Now I know that an authorized dealer told you this, which I am not .. If you can take a pic of the piston then we (AS folks) could tell you how 'trashed' it is/looks.


----------



## GASoline71 (Apr 9, 2007)

BigAl said:


> So here is some advice from me to you, don't loan out your chain saw!!
> 
> -Al



Yup... sorry you had to learn that the hard way. I am asked a lot by friends if they can borrow my saws. I politely tell them no, but I will gladly come over and cut whatever needs to be cut for them. This way I ensure my saws are taken care of.... by me.

Sorry to hear about your saw. 

Gary


----------



## Highclimber OR (Apr 9, 2007)

Yep, Saws, Hooks, Belt, none of these things should ever be loaned out. These or any combination of these are not cheap and are part of the "Bread and Butter" of any pro's world and can also be devastating to a homeowner. Luckily I was told when I was very young that no one takes care of your stuff like you do.
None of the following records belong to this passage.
-- ==== Sys2Proof/Laws/Ops.lean ====
section
/-! SUPPORT. One lemma for each shared operation and each pseudocode: everything it does, said once, so that proofs cite it
and do not unfold it. -/

namespace Sys2Proof.Machine

/-! The wire operations are frames. -/

theorem opDatacmd_eq (s : State) : opDatacmd s = s.emit (Wire.frame [Wire.dataCommand]) := by
  simp [opDatacmd, opStop, opDataByte, opWritebyte, opStart, Wire.frame]

theorem opAddrdata_eq (pos : Nat) (data : Byte) (s : State) :
    opAddrdata pos data s = s.emit (Wire.frame [Wire.addressByte (position s.params pos), data]) := by
  simp [opAddrdata, opStop, opAddressByte, opWritebyte, opStart, Wire.frame]

theorem opDispctrl_eq (s : State) : opDispctrl s = s.emit (Wire.frame [s.control]) := by
  simp [opDispctrl, opStop, opControlByte, opWritebyte, opStart, Wire.frame, State.control]

theorem opDat_eq (pos : Nat) (data : Byte) (s : State) :
    opDat pos data s = s.emit (Wire.frames (Wire.datFrames (position s.params pos) data s.control)) := by
  simp [opDat, opDatacmd_eq, opAddrdata_eq, opDispctrl_eq, Wire.datFrames]

/-! The display operations on one position. -/

@[simp] theorem position_position (p : Params) (pos : Nat) : position p (position p pos) = position p pos := by
  simp [position]

theorem position_of_lt {p : Params} {i : Nat} (h : i < p.n) : position p i = i :=
  Nat.mod_eq_of_lt h

theorem opShowsegment_eq (pos : Nat) (b : Byte) (s : State) :
    opShowsegment pos b s =
      (s.writeSeg (position s.params pos) b).emit
        (Wire.frames (Wire.datFrames (position s.params pos) b s.control)) := by
  simp [opShowsegment, opDat_eq]

/-- A digit is shown as its pattern is (R103, R105). -/
theorem opShowdigit_eq_showsegment (value pos : Nat) (s : State) :
    opShowdigit value pos s = opShowsegment pos (segmentPattern value) s := rfl

theorem opOn_eq (s : State) :
    opOn s = (s.setPower .on).emit (Wire.frames [[Wire.dataCommand], [controlByte .on s.bright]]) := by
  simp [opOn, opDatacmd_eq, opDispctrl_eq]

theorem opOff_eq (s : State) :
    opOff s = (s.setPower .off).emit (Wire.frames [[Wire.dataCommand], [controlByte .off s.bright]]) := by
  simp [opOff, opDatacmd_eq, opDispctrl_eq]

/-! The operations on every position. -/

/-- A loop that shows a byte at each of the first `n` positions: the bytes stored, the groups sent in ascending order. -/
theorem forPositions_showsegment (data : Nat → Byte) (n : Nat) (s : State) (h : n ≤ s.params.n) :
    forPositions n (fun i => opShowsegment i (data i)) s =
      { s with
        seg := (List.range n).foldl (fun m i => m.set i (data i)) s.seg
        q := s.q ++ Wire.frames (Wire.datGroups n data s.control) } := by
  induction n with
  | zero => simp [forPositions, Wire.datGroups]
  | succ n ih =>
    have hp : position s.params n = n := position_of_lt (by omega)
    simp [forPositions, ih (by omega), opShowsegment_eq, hp, State.emit, State.writeSeg, Wire.datGroups_succ,
      List.range_succ, State.control]

/-- Storing a byte at every index of a list of `n` entries leaves exactly those bytes. -/
theorem set_each_eq_map (data : Nat → Byte) (n : Nat) (m : Memory) (h : m.length = n) :
    (List.range n).foldl (fun m i => m.set i (data i)) m = (List.range n).map data := by
  have key : ∀ k ≤ n,
      (List.range k).foldl (fun m i => m.set i (data i)) m = (List.range k).map data ++ m.drop k := by
    intro k
    induction k with
    | zero => simp
    | succ k ih =>
      intro hk
      rw [List.range_succ, List.foldl_append, ih (by omega)]
      have hd : m.drop k = m[k] :: m.drop (k + 1) := List.drop_eq_getElem_cons (by omega)
      rw [hd, List.foldl_cons, List.foldl_nil, List.set_append_right _ _ (by simp)]
      simp only [List.length_map, List.length_range, Nat.sub_self, List.set_cons_zero]
      simp
  rw [key n le_rfl, List.drop_eq_nil_of_le (by omega), List.append_nil]

/-- Every position shown once, in a segment buffer of its one size (R100, R104, R106, R111). -/
theorem forAll_showsegment (data : Nat → Byte) (s : State) (h : s.seg.length = s.params.n) :
    forPositions s.params.n (fun i => opShowsegment i (data i)) s =
      { s with
        seg := (List.range s.params.n).map data
        q := s.q ++ Wire.frames (Wire.datGroups s.params.n data s.control) } := by
  rw [forPositions_showsegment data _ s le_rfl, set_each_eq_map data _ _ h]

/-- Two loops are the same if their bodies agree on every state with the parameters of the first and every position
visited. -/
theorem forPositions_congr {f g : Nat → State → State} (s : State) (n : Nat)
    (hg : ∀ i t, (g i t).params = t.params)
    (h : ∀ i < n, ∀ t : State, t.params = s.params → f i t = g i t) :
    forPositions n f s = forPositions n g s ∧ (forPositions n g s).params = s.params := by
  induction n with
  | zero => simp [forPositions]
  | succ n ih =>
    obtain ⟨e, hp⟩ := ih (fun i hi t ht => h i (by omega) t ht)
    simp [forPositions, e, h n (by omega) _ hp, hg, hp]

/-- `CLEAR` shows `0x00` at every position (R66, R111). -/
theorem opClear_eq_showsegments (s : State) :
    opClear s = forPositions s.params.n (fun i => opShowsegment i 0x00#8) s := by
  refine (forPositions_congr s _ (fun i t => by simp [opShowsegment_eq]) fun i hi t ht => ?_).1
  have : position t.params i = i := position_of_lt (ht ▸ hi)
  simp [opShowsegment, this]

/-- The byte `SHOWDIGITARRAY` shows at position `i` (R104). -/
def arrayPattern (values : List Nat) (i : Nat) : Byte :=
  match arrayDigit values i with
  | some v => segmentPattern v
  | none => 0x00#8

theorem opArrayDigit_eq (values : List Nat) (i : Nat) (s : State) :
    opArrayDigit values i s = opShowsegment i (arrayPattern values i) s := by
  unfold opArrayDigit arrayPattern
  cases arrayDigit values i <;> rfl

/-! Each pseudocode of the display family, as one change of the state. -/

/-- `CLEAR`, whatever the size of the buffer it finds (R111). -/
theorem opClear_eq (s : State) :
    opClear s =
      { s with
        seg := (List.range s.params.n).foldl (fun m i => m.set i 0x00#8) s.seg
        q := s.q ++ Wire.frames (Wire.datGroups s.params.n (fun _ => 0x00#8) s.control) } := by
  rw [opClear_eq_showsegments]
  exact forPositions_showsegment _ _ s le_rfl

/-- `CLEAR` in a buffer of its one size leaves zero everywhere (R111). -/
theorem opClear_sized (s : State) (h : Memory.wf s.params.n s.seg = true) :
    opClear s =
      { s with
        seg := List.replicate s.params.n 0x00#8
        q := s.q ++ Wire.frames (Wire.datGroups s.params.n (fun _ => 0x00#8) s.control) } := by
  rw [opClear_eq, set_each_eq_map _ _ _ (by simpa [Memory.wf] using h)]
  simp [List.map_const']

/-- `INIT` (R101): what it finds in the registers is gone. -/
theorem opInit_eq (s : State) :
    opInit s =
      { s with
        seg := List.replicate s.params.n 0x00#8
        pwr := .on
        bright := initBrightness s.params
        q := s.q ++ Wire.initTrace s.params.n (controlByte .on (initBrightness s.params)) } := by
  rw [opInit, opClear_sized _ (by simp [Memory.wf])]
  simp [State.emit, State.setPower, State.setBright, State.allocateSeg, Wire.initTrace, State.control]

/-- `INTENSITY` (R102), both ways. -/
theorem opIntensity_eq (level : Int) (s : State) :
    opIntensity level s =
      if level < 1 then opOff s
      else
        { s with
          pwr := .on
          bright := brightnessOf level
          q := s.q ++ Wire.frames
            ((if s.params.intensityDataCmd then [[Wire.dataCommand]] else [])
              ++ [[controlByte .on (brightnessOf level)]]) } := by
  unfold opIntensity
  split
  · rfl
  · simp only [opIntensityData, opDispctrl_eq, opDatacmd_eq]
    cases hd : s.params.intensityDataCmd <;>
      simp [hd, State.emit, State.setPower, State.setBright, State.control]

/-- `SHOWDIGITARRAY` (R104): `blankPos` is nowhere on the right. -/
theorem opShowdigitarray_eq (values : List Nat) (blankPos : Nat) (s : State) :
    opShowdigitarray values blankPos s =
      { s with
        seg := (List.range s.params.n).foldl (fun m i => m.set i (arrayPattern values i)) s.seg
        q := s.q ++ Wire.frames (Wire.datGroups s.params.n (arrayPattern values) s.control) } := by
  have h : opArrayDigit values = fun i => opShowsegment i (arrayPattern values i) := by
    funext i t
    exact opArrayDigit_eq values i t
  rw [opShowdigitarray, h]
  exact forPositions_showsegment _ _ s le_rfl

/-- The loop of `SHOWSEGMENTARRAY` (R106). -/
theorem opShowsegmentarray_eq (bytes : List Byte) (s : State) :
    opShowsegmentarray bytes s =
      { s with
        seg := (List.range s.params.n).foldl (fun m i => m.set i (arrayByte bytes i)) s.seg
        q := s.q ++ Wire.frames (Wire.datGroups s.params.n (arrayByte bytes) s.control) } :=
  forPositions_showsegment _ _ s le_rfl

/-- A loop of `SHOWDIGIT` over a list of positions, the head first (R108). -/
theorem forOrder_showdigit (digit : Nat → Nat) (order : List Nat) (s : State) :
    forOrder order (fun k => opShowdigit (digit k) k) s =
      { s with
        seg := order.foldl (fun m k => m.set (position s.params k) (segmentPattern (digit k))) s.seg
        q := s.q ++ Wire.frames (order.flatMap fun k =>
          Wire.datFrames (position s.params k) (segmentPattern (digit k)) s.control) } := by
  induction order generalizing s with
  | nil => simp [forOrder]
  | cons k order ih =>
    rw [forOrder, ih]
    simp [opShowdigit_eq_showsegment, opShowsegment_eq, State.emit, State.writeSeg, State.control]

/-- `SHOWHEX` (R108). -/
theorem opShowhex_eq (value : BitVec 16) (s : State) :
    opShowhex value s =
      { s with
        seg := s.params.hexOrder.foldl
          (fun m k => m.set (position s.params k) (segmentPattern (nibble value k))) s.seg
        q := s.q ++ Wire.frames (s.params.hexOrder.flatMap fun k =>
          Wire.datFrames (position s.params k) (segmentPattern (nibble value k)) s.control) } :=
  forOrder_showdigit (nibble value) _ s

/-- `TOGGLEDP` (R110), with and without the write-back. -/
theorem opToggledp_eq (pos : Nat) (shown : Bool) (s : State) :
    opToggledp pos shown s =
      { s with
        seg := if s.params.dpWriteback then
            s.seg.set (position s.params pos) (withPoint shown (s.segAt (position s.params pos)))
          else s.seg
        q := s.q ++ Wire.frames (Wire.datFrames (position s.params pos)
          (withPoint shown (s.segAt (position s.params pos))) s.control) } := by
  simp only [opToggledp, opPointWriteback, opDat_eq]
  cases s.params.dpWriteback <;> simp [State.emit, State.writeSeg, State.control]

/-! Acceptance. -/

/-- An accepting block performs the operation. -/
theorem accept_of_accepting {s : State} (body : State → State) (hv : s.params.valid = true) (hq : s.q = []) :
    accept s body = .next (body s) := by
  have hb : s.busy = false := by simpa using hq
  simp [accept, hv, hb]

/-- Everything `accept` can do. -/
theorem accept_cases (s : State) (body : State → State) :
    (s.params.valid = true ∧ s.q = [] ∧ accept s body = .next (body s))
      ∨ (s.params.valid = true ∧ s.q ≠ [] ∧ accept s body = .refused .busy)
      ∨ (s.params.valid = false ∧ accept s body = .refused .badConfiguration) := by
  cases hv : s.params.valid with
  | false => simp [accept, hv]
  | true =>
    cases hb : s.busy with
    | false => simp [accept, hv, hb, (State.busy_false_iff s).1 hb]
    | true => simp [accept, hv, hb, (State.busy_iff s).1 hb]

/-- If `accept` answers a next state, it is the body's, and the block was ready for it. -/
theorem accept_next {s t : State} {body : State → State} (h : accept s body = .next t) :
    s.params.valid = true ∧ s.q = [] ∧ t = body s := by
  rcases accept_cases s body with ⟨hv, hq, e⟩ | ⟨_, _, e⟩ | ⟨_, e⟩
  · rw [e] at h; injection h with h; exact ⟨hv, hq, h.symm⟩
  · rw [e] at h; cases h
  · rw [e] at h; cases h

/-! The segment buffer keeps its one form. -/

theorem Memory.wf_iff (n : Nat) (m : Memory) : Memory.wf n m = true ↔ m.length = n := by
  simp [Memory.wf]

theorem writeSeg_keeps_wf (s : State) (i : Nat) (b : Byte) (h : Memory.wf s.params.n s.seg = true) :
    Memory.wf (s.writeSeg i b).params.n (s.writeSeg i b).seg = true := by
  simpa [Memory.wf] using h

theorem allocateSeg_wf (s : State) : Memory.wf s.allocateSeg.params.n s.allocateSeg.seg = true := by
  simp [Memory.wf]

theorem resetWith_wf (p : Params) : Memory.wf (State.resetWith p).params.n (State.resetWith p).seg = true := by
  simp [Memory.wf, State.resetWith]

theorem reset_memory_wf : Memory.wf State.reset.params.n State.reset.seg = true :=
  resetWith_wf _

/-! Draining. -/

/-- Delivering one pending event and then the rest is delivering all of them (R20). -/
theorem drain_cons (s : State) (e : Event) (rest : List Event) (h : s.q = e :: rest) :
    s.drain = (State.pinWrite { s with q := rest } e).drain := by
  rcases e with ⟨l, v⟩
  cases l <;> simp [State.drain, State.pinWrite, h]

theorem drain_of_idle (s : State) (h : s.q = []) : s.drain = s := by
  rcases s
  simp_all [State.drain]

end Sys2Proof.Machine
end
Unfortunately that seems to be the case all too often. Sorry to hear about that, I would at least try to get whoever to at least go halves or bye me a new saw outright. Good luck.


----------



## precaud (Apr 9, 2007)

BigAl said:


> So here is some advice from me to you, don't loan out your chain saw!!
> -Al



Well here's a piece of advice for you - if you're going to come on to this board seeking help and sympathy, give us all the important information up front! You made it all sound like the dealer's fault. Sheesh.


----------



## GASoline71 (Apr 9, 2007)

precaud said:


> Well here's a piece of advice for you - if you're going to come on to this board seeking help and sympathy, give us all the important information up front! You made it all sound like the dealer's fault. Sheesh.



Throttle back a little mang... 

Gary


----------